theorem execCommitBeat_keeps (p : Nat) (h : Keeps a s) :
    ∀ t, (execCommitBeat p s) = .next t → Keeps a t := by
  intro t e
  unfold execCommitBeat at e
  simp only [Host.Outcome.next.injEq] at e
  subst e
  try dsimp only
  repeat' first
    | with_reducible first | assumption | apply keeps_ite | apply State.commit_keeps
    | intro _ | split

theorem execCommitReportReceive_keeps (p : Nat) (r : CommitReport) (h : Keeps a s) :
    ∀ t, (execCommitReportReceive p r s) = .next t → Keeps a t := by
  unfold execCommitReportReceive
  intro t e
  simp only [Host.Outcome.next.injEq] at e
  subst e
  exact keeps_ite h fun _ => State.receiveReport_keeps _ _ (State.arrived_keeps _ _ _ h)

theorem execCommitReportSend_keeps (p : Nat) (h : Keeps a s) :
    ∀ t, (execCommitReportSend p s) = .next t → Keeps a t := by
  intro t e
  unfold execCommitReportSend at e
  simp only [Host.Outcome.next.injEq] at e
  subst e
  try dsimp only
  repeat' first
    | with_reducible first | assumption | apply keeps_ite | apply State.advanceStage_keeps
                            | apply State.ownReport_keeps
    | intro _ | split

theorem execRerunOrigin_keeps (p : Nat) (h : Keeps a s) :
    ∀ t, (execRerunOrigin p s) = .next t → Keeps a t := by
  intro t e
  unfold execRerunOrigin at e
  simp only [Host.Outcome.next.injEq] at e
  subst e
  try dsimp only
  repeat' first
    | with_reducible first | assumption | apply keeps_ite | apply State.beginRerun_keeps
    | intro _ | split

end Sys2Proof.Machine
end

— Goal of the exercise —
Each line of the listing has to be repeated exactly in the reply.

— Output below —
theorem execCommitBeat_keeps (p : Nat) (h : Keeps a s) :
    ∀ t, (execCommitBeat p s) = .next t → Keeps a t := by
  intro t e
  unfold execCommitBeat at e
  simp only [Host.Outcome.next.injEq] at e
  subst e
  try dsimp only
  repeat' first
    | with_reducible first | assumption | apply keeps_ite | apply State.commit_keeps
    | intro _ | split

theorem execCommitReportReceive_keeps (p : Nat) (r : CommitReport) (h : Keeps a s) :
    ∀ t, (execCommitReportReceive p r s) = .next t → Keeps a t := by
  unfold execCommitReportReceive
  intro t e
  simp only [Host.Outcome.next.injEq] at e
  subst e
  exact keeps_ite h fun _ => State.receiveReport_keeps _ _ (State.arrived_keeps _ _ _ h)

theorem execCommitReportSend_keeps (p : Nat) (h : Keeps a s) :
    ∀ t, (execCommitReportSend p s) = .next t → Keeps a t := by
  intro t e
  unfold execCommitReportSend at e
  simp only [Host.Outcome.next.injEq] at e
  subst e
  try dsimp only
  repeat' first
    | with_reducible first | assumption | apply keeps_ite | apply State.advanceStage_keeps
                            | apply State.ownReport_keeps
    | intro _ | split

theorem execRerunOrigin_keeps (p : Nat) (h : Keeps a s) :
    ∀ t, (execRerunOrigin p s) = .next t → Keeps a t := by
  intro t e
  unfold execRerunOrigin at e
  simp only [Host.Outcome.next.injEq] at e
  subst e
  try dsimp only
  repeat' first
    | with_reducible first | assumption | apply keeps_ite | apply State.beginRerun_keeps
    | intro _ | split

end Sys2Proof.Machine
end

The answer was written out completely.